» **INSTRUCTIONS FOR THE TASK**
Copy out the lines of the records below, and only those lines, from the one with "tSettle := 0" through the one with "validity after an instruction. -/", exactly as they appear.

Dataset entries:
-- ==== Sys2Proof/Tests/Slice0.lean ====
section
/-! SUPPORT. The model's own tests: ill-formed terms, words written out from the encodings, one-step checks against the vectors of
95_test_vectors, and for every statement with hypotheses a state and operands that meet them. -/

set_option Elab.async false

namespace Sys2Proof.Tests

open Sys2Proof Sys2Proof.Machine

/-! ## Helpers -/

/-- Surface codes with the open ones set to some plain settings. -/
def testCodes : SurfaceCodes :=
  { defaultSurfaceCodes with
    setMode := 0x01#8, removeProtection := 0x02#8, commitFlash := 0x03#8, setEncoderCount := 0x04#8
    setButtonMode := 0x05#8, setRgb := 0x0A#8, setBaudRate := 0x07#8, setDeviceId := 0x08#8
    jamProtection := 0x09#8, rangeProtection := 0x0B#8 }

/-- The parameters the vectors assume: not strict, trigger byte 0. -/
def testConfig : Config where
  strictUnknown := false
  readTrigger := 0x00#8
  tSettle := 0
  transportTimeout := 0
  i2cMap := defaultFieldMap
  surface := testCodes
  words := defaultSurfaceWords
  motorOff := 0#32
  commitWords := ⟨0#32, 0#32, 0#32⟩

/-- An idle state with a target id and an open transport that takes every write and whose next read delivers `incoming`. -/
def talking (target : Byte) (incoming : List Byte) : State :=
  { State.reset with
    cfg := testConfig
    targetId := some target
    wire :=
      { Transport.atReset with
        isOpen := true
        incoming := incoming
        writeAnswers := [.accept]
        readAnswers := [.deliver [] incoming.length] } }

/-- The same state with `STRICT_UNKNOWN`. -/
def strict (s : State) : State := { s with cfg := { s.cfg with strictUnknown := true } }

/-- A state whose transport raises: on the write after `n` bytes, on the read after taking one. -/
def raising (n : Nat) : State :=
  { talking 0x00#8 [0xAA#8] with
    wire :=
      { (talking 0x00#8 [0xAA#8]).wire with
        writeAnswers := [.raise n]
        readAnswers := [.raise [] 1] } }

/-- The state an outcome holds. -/
def after (o : Host.Outcome State Fault Refusal) : Option State :=
  match o with
  | .next t => some t
  | .fault _ => none
  | .refused _ => none

/-- Fault, confirmation and validity after an instruction. -/
def verdicts (i : Instr) (s : State) : Option (FaultKind × Option Bool × Option Bool) :=
  (after (exec i s)).map (fun t => (t.fault, t.out.ok, t.out.valid))

/-- Fault and bytes on the bus after an instruction. -/
def sends (i : Instr) (s : State) : Option (FaultKind × List Byte) :=
  (after (exec i s)).map (fun t => (t.fault, t.wire.outgoing))

/-- Fault and result after an instruction. -/
def gives (i : Instr) (s : State) : Option (FaultKind × Option Result) :=
  (after (exec i s)).map (fun t => (t.fault, t.out.result))

/-- A state for the codec: idle, nothing to hear. -/
def quiet : State := talking 0x05#8 []

/-! ## Ill-formed terms are refused -/

theorem test_illformed_i2cRdregReq : wellFormed (.i2cRdregReq ⟨.request, 0x01#8⟩ [0x00#8, 0x00#8, 0x00#8] 0x00#8) = false := by decide

theorem test_illformed_i2cWrregReq : wellFormed (.i2cWrregReq ⟨.request, 0x01#8⟩ [0x00#8, 0x00#8, 0x00#8] 0x00#8) = false := by decide

theorem test_illformed_i2cRdrawReq : wellFormed (.i2cRdrawReq ⟨.request, 0x01#8⟩ [0x00#8, 0x00#8, 0x00#8] 0x00#8) = false := by decide

theorem test_illformed_i2cWrrawReq : wellFormed (.i2cWrrawReq ⟨.request, 0x01#8⟩ [0x00#8, 0x00#8, 0x00#8] 0x00#8) = false := by decide

theorem test_illformed_i2cRdregResp : wellFormed (.i2cRdregResp ⟨.request, 0x01#8⟩ [0x00#8, 0x00#8, 0x00#8] 0x00#8) = false := by decide

theorem test_illformed_i2cWrregResp : wellFormed (.i2cWrregResp ⟨.request, 0x01#8⟩ [0x00#8, 0x00#8, 0x00#8] 0x00#8) = false := by decide

theorem test_illformed_i2cRdrawResp : wellFormed (.i2cRdrawResp ⟨.request, 0x01#8⟩ [0x00#8, 0x00#8, 0x00#8] 0x00#8) = false := by decide

theorem test_illformed_i2cWrrawResp : wellFormed (.i2cWrrawResp ⟨.request, 0x01#8⟩ [0x00#8, 0x00#8, 0x00#8] 0x00#8) = false := by decide

theorem test_illformed_otherReq_known : wellFormed (.otherReq 0x00#8 0x01#8 ⟨0#32, 0#32, 0#32⟩ 0x00#8) = false := by decide

theorem test_illformed_otherReq_marker : wellFormed (.otherReq 0xAA#8 0x01#8 ⟨0#32, 0#32, 0#32⟩ 0x00#8) = false := by
  decide

theorem test_illformed_otherResp_known : wellFormed (.otherResp 0x55#8 0x73#8 0x01#8 ⟨0#32, 0#32, 0#32⟩ 0x00#8) = false := by
  decide

/-! ## Words written out from the encodings -/

/-- A settings request behind its code: device 5, words 0x12345678, -2, -2147483648, checksum byte 9C (30_encoding R52, R61). -/
def settingsTail : List Byte :=
  [0x05#8, 0x78#8, 0x56#8, 0x34#8, 0x12#8, 0xFE#8, 0xFF#8, 0xFF#8, 0xFF#8, 0x00#8, 0x00#8, 0x00#8, 0x80#8, 0x9C#8]

/-- The same fields as operands. -/
def settingsFields : SettingsData := ⟨0x12345678#32, 0xFFFFFFFE#32, 0x80000000#32⟩

theorem test_decode_set :
    decode (.frame (0x00#8 :: settingsTail)) = .ok (.set00 ⟨.request, 0x05#8⟩ settingsFields 0x9C#8)
      ∧ decode (.frame (0x01#8 :: settingsTail)) = .ok (.set01 ⟨.request, 0x05#8⟩ settingsFields 0x9C#8)
      ∧ decode (.frame (0x02#8 :: settingsTail)) = .ok (.set02 ⟨.request, 0x05#8⟩ settingsFields 0x9C#8)
      ∧ decode (.frame (0x03#8 :: settingsTail)) = .ok (.set03 ⟨.request, 0x05#8⟩ settingsFields 0x9C#8)
      ∧ decode (.frame (0x04#8 :: settingsTail)) = .ok (.set04 ⟨.request, 0x05#8⟩ settingsFields 0x9C#8)
      ∧ decode (.frame (0x05#8 :: settingsTail)) = .ok (.set05 ⟨.request, 0x05#8⟩ settingsFields 0x9C#8)
      ∧ decode (.frame (0x06#8 :: settingsTail)) = .ok (.set06 ⟨.request, 0x05#8⟩ settingsFields 0x9C#8)
      ∧ decode (.frame (0x07#8 :: settingsTail)) = .ok (.set07 ⟨.request, 0x05#8⟩ settingsFields 0x9C#8)
      ∧ decode (.frame (0x08#8 :: settingsTail)) = .ok (.set08 ⟨.request, 0x05#8⟩ settingsFields 0x9C#8)
      ∧ decode (.frame (0x09#8 :: settingsTail)) = .ok (.set09 ⟨.request, 0x05#8⟩ settingsFields 0x9C#8)
      ∧ decode (.frame (0x0A#8 :: settingsTail)) = .ok (.set0A ⟨.request, 0x05#8⟩ settingsFields 0x9C#8)
      ∧ decode (.frame (0x0B#8 :: settingsTail)) = .ok (.set0B ⟨.request, 0x05#8⟩ settingsFields 0x9C#8)
      ∧ decode (.frame (0x0C#8 :: settingsTail)) = .ok (.set0C ⟨.request, 0x05#8⟩ settingsFields 0x9C#8)
      ∧ decode (.frame (0x0D#8 :: settingsTail)) = .ok (.set0D ⟨.request, 0x05#8⟩ settingsFields 0x9C#8)
      ∧ decode (.frame (0x0E#8 :: settingsTail)) = .ok (.set0E ⟨.request, 0x05#8⟩ settingsFields 0x9C#8) := by decide +kernel

theorem test_decode_ack :
    decode (.frame (0xAA#8 :: 0x55#8 :: 0x10#8 :: settingsTail)) = .ok (.ack10 ⟨.response 0x55#8, 0x05#8⟩ settingsFields 0x9C#8)
      ∧ decode (.frame (0xAA#8 :: 0x55#8 :: 0x11#8 :: settingsTail)) = .ok (.ack11 ⟨.response 0x55#8, 0x05#8⟩ settingsFields 0x9C#8)
      ∧ decode (.frame (0xAA#8 :: 0x55#8 :: 0x12#8 :: settingsTail)) = .ok (.ack12 ⟨.response 0x55#8, 0x05#8⟩ settingsFields 0x9C#8)
      ∧ decode (.frame (0xAA#8 :: 0x55#8 :: 0x13#8 :: settingsTail)) = .ok (.ack13 ⟨.response 0x55#8, 0x05#8⟩ settingsFields 0x9C#8)
      ∧ decode (.frame (0xAA#8 :: 0x55#8 :: 0x14#8 :: settingsTail)) = .ok (.ack14 ⟨.response 0x55#8, 0x05#8⟩ settingsFields 0x9C#8)
      ∧ decode (.frame (0xAA#8 :: 0x55#8 :: 0x15#8 :: settingsTail)) = .ok (.ack15 ⟨.response 0x55#8, 0x05#8⟩ settingsFields 0x9C#8)
      ∧ decode (.frame (0xAA#8 :: 0x55#8 :: 0x16#8 :: settingsTail)) = .ok (.ack16 ⟨.response 0x55#8, 0x05#8⟩ settingsFields 0x9C#8)
      ∧ decode (.frame (0xAA#8 :: 0x55#8 :: 0x17#8 :: settingsTail)) = .ok (.ack17 ⟨.response 0x55#8, 0x05#8⟩ settingsFields 0x9C#8)
      ∧ decode (.frame (0xAA#8 :: 0x55#8 :: 0x18#8 :: settingsTail)) = .ok (.ack18 ⟨.response 0x55#8, 0x05#8⟩ settingsFields 0x9C#8)
      ∧ decode (.frame (0xAA#8 :: 0x55#8 :: 0x19#8 :: settingsTail)) = .ok (.ack19 ⟨.response 0x55#8, 0x05#8⟩ settingsFields 0x9C#8)
      ∧ decode (.frame (0xAA#8 :: 0x55#8 :: 0x1A#8 :: settingsTail)) = .ok (.ack1A ⟨.response 0x55#8, 0x05#8⟩ settingsFields 0x9C#8)
      ∧ decode (.frame (0xAA#8 :: 0x55#8 :: 0x1B#8 :: settingsTail)) = .ok (.ack1B ⟨.response 0x55#8, 0x05#8⟩ settingsFields 0x9C#8)
      ∧ decode (.frame (0xAA#8 :: 0x55#8 :: 0x1C#8 :: settingsTail)) = .ok (.ack1C ⟨.response 0x55#8, 0x05#8⟩ settingsFields 0x9C#8)
      ∧ decode (.frame (0xAA#8 :: 0x55#8 :: 0x1D#8 :: settingsTail)) = .ok (.ack1D ⟨.response 0x55#8, 0x05#8⟩ settingsFields 0x9C#8)
      ∧ decode (.frame (0xAA#8 :: 0x55#8 :: 0x1E#8 :: settingsTail)) = .ok (.ack1E ⟨.response 0x55#8, 0x05#8⟩ settingsFields 0x9C#8) := by decide +kernel

theorem test_decode_ctl :
    decode (.frame (0x20#8 :: settingsTail)) = .ok (.ctl20 ⟨.request, 0x05#8⟩ settingsFields 0x9C#8)
      ∧ decode (.frame (0x21#8 :: settingsTail)) = .ok (.ctl21 ⟨.request, 0x05#8⟩ settingsFields 0x9C#8)
      ∧ decode (.frame (0x22#8 :: settingsTail)) = .ok (.ctl22 ⟨.request, 0x05#8⟩ settingsFields 0x9C#8)
      ∧ decode (.frame (0x23#8 :: settingsTail)) = .ok (.ctl23 ⟨.request, 0x05#8⟩ settingsFields 0x9C#8)
      ∧ decode (.frame (0x24#8 :: settingsTail)) = .ok (.ctl24 ⟨.request, 0x05#8⟩ settingsFields 0x9C#8) := by decide +kernel

theorem test_decode_cack :
    decode (.frame (0xAA#8 :: 0x00#8 :: 0x30#8 :: settingsTail)) = .ok (.cack30 ⟨.response 0x00#8, 0x05#8⟩ settingsFields 0x9C#8)
      ∧ decode (.frame (0xAA#8 :: 0x00#8 :: 0x31#8 :: settingsTail)) = .ok (.cack31 ⟨.response 0x00#8, 0x05#8⟩ settingsFields 0x9C#8)
      ∧ decode (.frame (0xAA#8 :: 0x00#8 :: 0x32#8 :: settingsTail)) = .ok (.cack32 ⟨.response 0x00#8, 0x05#8⟩ settingsFields 0x9C#8)
      ∧ decode (.frame (0xAA#8 :: 0x00#8 :: 0x33#8 :: settingsTail)) = .ok (.cack33 ⟨.response 0x00#8, 0x05#8⟩ settingsFields 0x9C#8)
      ∧ decode (.frame (0xAA#8 :: 0x00#8 :: 0x34#8 :: settingsTail)) = .ok (.cack34 ⟨.response 0x00#8, 0x05#8⟩ settingsFields 0x9C#8) := by decide +kernel

theorem test_decode_rd :
    decode (.frame [0x40#8, 0x01#8, 0x07#8, 0xF5#8]) = .ok (.rd40 ⟨.request, 0x01#8⟩ 0x07#8 0xF5#8)
      ∧ decode (.frame [0x41#8, 0x01#8, 0x07#8, 0xF5#8]) = .ok (.rd41 ⟨.request, 0x01#8⟩ 0x07#8 0xF5#8)
      ∧ decode (.frame [0x42#8, 0x01#8, 0x07#8, 0xF5#8]) = .ok (.rd42 ⟨.request, 0x01#8⟩ 0x07#8 0xF5#8)
      ∧ decode (.frame [0x43#8, 0x01#8, 0x07#8, 0xF5#8]) = .ok (.rd43 ⟨.request, 0x01#8⟩ 0x07#8 0xF5#8) := by decide +kernel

» **OUTPUT**
  tSettle := 0
  transportTimeout := 0
  i2cMap := defaultFieldMap
  surface := testCodes
  words := defaultSurfaceWords
  motorOff := 0#32
  commitWords := ⟨0#32, 0#32, 0#32⟩

/-- An idle state with a target id and an open transport that takes every write and whose next read delivers `incoming`. -/
def talking (target : Byte) (incoming : List Byte) : State :=
  { State.reset with
    cfg := testConfig
    targetId := some target
    wire :=
      { Transport.atReset with
        isOpen := true
        incoming := incoming
        writeAnswers := [.accept]
        readAnswers := [.deliver [] incoming.length] } }

/-- The same state with `STRICT_UNKNOWN`. -/
def strict (s : State) : State := { s with cfg := { s.cfg with strictUnknown := true } }

/-- A state whose transport raises: on the write after `n` bytes, on the read after taking one. -/
def raising (n : Nat) : State :=
  { talking 0x00#8 [0xAA#8] with
    wire :=
      { (talking 0x00#8 [0xAA#8]).wire with
        writeAnswers := [.raise n]
        readAnswers := [.raise [] 1] } }

/-- The state an outcome holds. -/
def after (o : Host.Outcome State Fault Refusal) : Option State :=
  match o with
  | .next t => some t
  | .fault _ => none
  | .refused _ => none

/-- Fault, confirmation and validity after an instruction. -/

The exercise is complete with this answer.